Каждый из участников этих вечеров по-своему идентифицировал себя как законного носителя новой советской государственности. Они подтверждали свою классовую принадлежность, называя свой род занятий. Например, одна из работниц предварила свои воспоминания на вечере в июне 1927 года следующим образом: «Я служила в Международном Банке уборщицей. Многие считали, что я служила конторщицей, но это не так – я была уборщицей»[835]
. На классовую принадлежность можно было ссылаться при отсутствии желаемой партийной принадлежности: «Я был беспартийный, но я придерживался партийных взглядов, потому что я был сыном крестьянина и учитывал положение рабочих», – сказал один из рабочих на другом вечере[836]. Подлинность претензий на принадлежность к новому порядку, конечно, уже была обеспечена самим присутствием людей на этих вечерах. Более того, многие в своих воспоминаниях демонстрировали чувство превосходства над другими членами общества, выделяя себя из невежественных или пассивных масс: «В Смольном было видно, что что-то должно случиться, а на улице ничего не было заметно»[837].Многие из участников и очевидцев называли собственные моменты революционного прозрения. Так, один человек, присутствовавший при прибытии Ленина на Финляндский вокзал 16 апреля 1917 года, вспоминал, что слышал, как Ленин сказал: «“Да здравствует Социалистическая Республика!” и в этих словах нужно было понять, что революция продолжается дальше и готовится к 25-му Октября»[838]

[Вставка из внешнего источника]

-- ==== Sys2Proof/Machine/Records.lean ====
section
/-! DEFINITION. Records.lean: the launch and task records as the front end reads and checks them (R17, R18, R28, R300 to
R302). -/

namespace Sys2Proof.Machine

/-! ### Fields -/

/-- A level-table entry (Table 8 of ch14) and whether its reserved field is zero. -/
def levelOf (x : Nat) : Level × Bool :=
  (⟨fieldOf x 0 8, fieldOf x 8 8, fieldOf x 32 32, fieldOf x 64 64⟩, fieldOf x 16 16 == 0)

/-- The number of the 16 B level entry k of a launch record. -/
def levelField (x k : Nat) : Nat := fieldOf x (8 * (0x30 + 16 * k)) 128

/-- A launch record's fields (Table 7 of ch14). -/
def launchOf (x : Nat) : LaunchRec :=
  { code := fieldOf x 64 64, spt := fieldOf x 128 64, spcount := fieldOf x 192 32, vregs := fieldOf x 224 16,
    gpt := fieldOf x 240 16, localBytes := fieldOf x 256 32, acc := fieldOf x 288 16, prio := fieldOf x 304 8,
    tbars := fieldOf x 312 8, window := fieldOf x 320 32, sqdepth := fieldOf x 352 32, stepall := bitOf x 48,
    levels := (List.range (fieldOf x 32 16)).map fun k => (levelOf (levelField x k)).1 }

/-- A task record's fields (Table 9 of ch14). -/
def taskRecOf (x : Nat) : TaskRec :=
  { launchAddr := fieldOf x 0 64, param := fieldOf x 64 64, aff := fieldOf x 128 64, units := fieldOf x 192 32,
    doneAddr := fieldOf x 256 64 }

/-- A safe-point table entry (Table 2 of ch14). -/
def sptEntryOf (x : Nat) : SptEntry :=
  { offset := fieldOf x 0 32, modeLive := bitOf x 32, livev := fieldOf x 64 96, livep := fieldOf x 160 8,
    liveq := fieldOf x 168 8, liveg := fieldOf x 192 64 }

/-! ### The checks of a launch record -/

/-- The limits of Table 7 of ch14, reserved fields and unused level entries included. -/
def launchFieldsBad (x : Nat) : Bool :=
  let l := launchOf x
  let n := fieldOf x 32 16
  fieldOf x 0 32 != 256 || n == 0 || decide (8 < n) || decide (1 < fieldOf x 48 16) || l.code % 64 != 0 || l.spt % 32 != 0
    || l.spcount == 0 || decide (l.vregs < 8) || decide (96 < l.vregs) || l.vregs % 8 != 0 || l.gpt == 0
    || decide (16 < l.gpt) || decide (262144 < l.localBytes) || l.acc % 8 != 0 || decide (256 < l.acc) || decide (3 < l.prio)
    || decide (32 < l.tbars) || (l.window != 0 && (decide (l.window < 4096) || decide (1048576 < l.window)))
    || decide (65536 < l.sqdepth) || fieldOf x (8 * 0xB0) 640 != 0
    || (List.range 8).any fun k => if k < n then !(levelOf (levelField x k)).2 else levelField x k != 0

/-- Whether a level's domain is lower than that of the level below it. -/
def domainsFall : List Level → Bool
  | a :: b :: r => decide (b.domain < a.domain) || domainsFall (b :: r)
  | _ => false

/-- R17: domain codes 1 TEAM, 2 CLUSTER, 3 DIE, 4 MODULE. -/
def levelsBad (l : LaunchRec) : Bool :=
  match l.levels with
  | [] => true
  | l1 :: rest =>
    l1.domain != 1 || l1.extent != l.gpt || l1.bars != 0 || (rest.any fun x => x.domain == 1 && x.extent != 1)
      || (l.levels.any fun x => x.domain == 0 || decide (4 < x.domain) || x.extent == 0 || (x.domain == 4 && x.bars != 0))
      || domainsFall l.levels

/-- T_core (R15). -/
def coreCapacity (l : LaunchRec) : Nat :=
  let c := ceilDiv l.gpt 4
  let terms := [(16, c), (512, c * l.vregs), (256, ceilDiv l.localBytes 1024), (256, c * l.acc), (32, l.tbars)]
  (minOf ((terms.filter fun t => t.2 != 0).map fun t => t.1 / t.2)).getD 0

/-- teams(k) (R18), for k = 1 on. -/
def teamsUpTo (l : LaunchRec) (k : Nat) : Nat := ((l.levels.map Level.extent).take k |>.drop 1).prod

/-- The cores in service in a partition (R390, R421). -/
def State.coresOf (s : State) (part : Nat) : List Nat :=
  s.dies.flatMap fun (d, x) =>
    if x.bound ∧ x.part = part then
      ((List.range 176).filter fun c => !x.retired.contains c).map fun c => 176 * d + c
    else []

/-- R18: the fit checks and the barrier checks. -/
def fitBad (l : LaunchRec) (cores : Nat) : Bool :=
  let t := coreCapacity l
  let sum (dom : Nat) : Nat := ((l.levels.filter fun x => x.domain == dom).map Level.bars).sum
  ((l.levels.zipIdx).any fun (x, k) =>
    let p := match x.domain with
      | 1 => 1
      | 2 => 8
      | 3 => 176
      | _ => cores
    decide (p * t < teamsUpTo l (k + 1)))
  || t == 0 || decide (16 < sum 2) || decide (8 < sum 3)

/-- The entries of a safe-point table, as far as its addresses translate.
[DEDUCED, log entry 32] -/
def State.readSpt (s : State) (q va : Nat) : Nat → List SptEntry
  | 0 => []
  | n + 1 =>
    match s.xlateCtx q va 32 .read false false with
    | .error _ => []
    | .ok x => sptEntryOf (s.readAt x 32) :: s.readSpt q ((va + 32) % 2 ^ 64) n

/-- A record read: its bytes as a number. -/
def State.recordBytes (s : State) (q va n : Nat) : Except Nat Nat :=
  match s.xlateCtx q va n .read false false with
  | .error c => .error c
  | .ok x => .ok (s.readAt x n)

/-- A launch record checked (R300): none where a check fails. -/
def State.checkLaunch (s : State) (q x : Nat) : Option (LaunchRec × List SptEntry) :=
  let l := launchOf x
  if launchFieldsBad x || levelsBad l || fitBad l (s.coresOf (s.partOfQueue q)).length then none
  else
    match s.xlateCtx q l.code 4 .fetch false false, s.xlateCtx q l.spt 32 .read false false with
    | .ok _, .ok _ => some (l, s.readSpt q l.spt l.spcount)
    | _, _ => none

/-- A counter of the front end: 8 B aligned, in NORMAL memory with R and W permission (R77, R302). -/
def State.frontCounter (s : State) (q va : Nat) : Option Nat :=
  if va % 8 ≠ 0 then none
  else
    match s.xlateCtx q va 8 .readWrite true false with
    | .error _ => none
    | .ok x => some x.pa

/-- A task record checked (R302). -/
def State.checkTask (s : State) (q x : Nat) : Option TaskRec :=
  let t := taskRecOf x
  if t.launchAddr % 256 ≠ 0 ∨ t.units = 0 ∨ fieldOf x 224 32 ≠ 0 ∨ fieldOf x 320 192 ≠ 0 then none
  else if t.doneAddr ≠ 0 ∧ s.frontCounter q t.doneAddr = none then none
  else some t

/-- A task named by address, with its records read and checked (R277, R340): the fault otherwise. -/
def State.readTask (s : State) (q va : Nat) : Except (Nat × Nat) (Option (TaskRec × LaunchRec × List SptEntry)) :=
  if va % 64 ≠ 0 then .error (9, va)
  else
    match s.recordBytes q va 64 with
    | .error c => .error (c, va)
    | .ok x =>
      let la := (taskRecOf x).launchAddr
      if la % 256 ≠ 0 then .ok none
      else
        match s.recordBytes q la 256 with
        | .error c => .error (c, la)
        | .ok y =>
          match s.checkTask q x, s.checkLaunch q y with
          | some t, some (l, spt) => .ok (some (t, l, spt))
          | _, _ => .ok none

/-- The launch record and safe-point table that a task record read names: addresses and bytes. -/
def State.launchReads (s : State) (q va : Nat) : List (Nat × Nat) :=
  match s.recordBytes q va 64 with
  | .error _ => []
  | .ok x =>
    let la := (taskRecOf x).launchAddr
    match s.recordBytes q la 256 with
    | .error _ => []
    | .ok y => (la, 256) :: (List.range (launchOf y).spcount).map fun i => (((launchOf y).spt + 32 * i) % 2 ^ 64, 32)

end Sys2Proof.Machine
end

. Даже те, кто утверждал, что в то время плохо понимал значение пережитого («Я даже смутилась немного», – сказала на одном из вечеров одна из участниц, а голоса из зала прокомментировали: «Ну и довольно!»), делали это с позиции своего нынешнего состояния революционной сознательности[839]. Это благодатное состояние часто оборачивалось осуждением, направленным на Зиновьева и Каменева за их прошлые колебания. Несмотря на утверждение одного человека, что «заявление т. Зиновьева [против вооруженного восстания] для нас всех тогда было подобно разорвавшейся бомбе», схожие настроения были распространены; по наблюдению этого же человека, та же самая «болезнь» снова поразила этих товарищей девять лет спустя. Он противопоставил неуверенное поведение решительности «передовых бойцов» вроде себя самого, которые были им названы «отдельные маленькие винтики нашей величайшей машины, Ленинской Партии»[840].Наиболее конкретные претензии на место в новом режиме исходили от тех участников, которые могли физически вписать себя в историю Октября, отметив свое присутствие в ключевые «моменты» революционной борьбы. Один солдат неоднократно указывал своим товарищам на свое участие в осаде Зимнего дворца накануне его «штурма»[841]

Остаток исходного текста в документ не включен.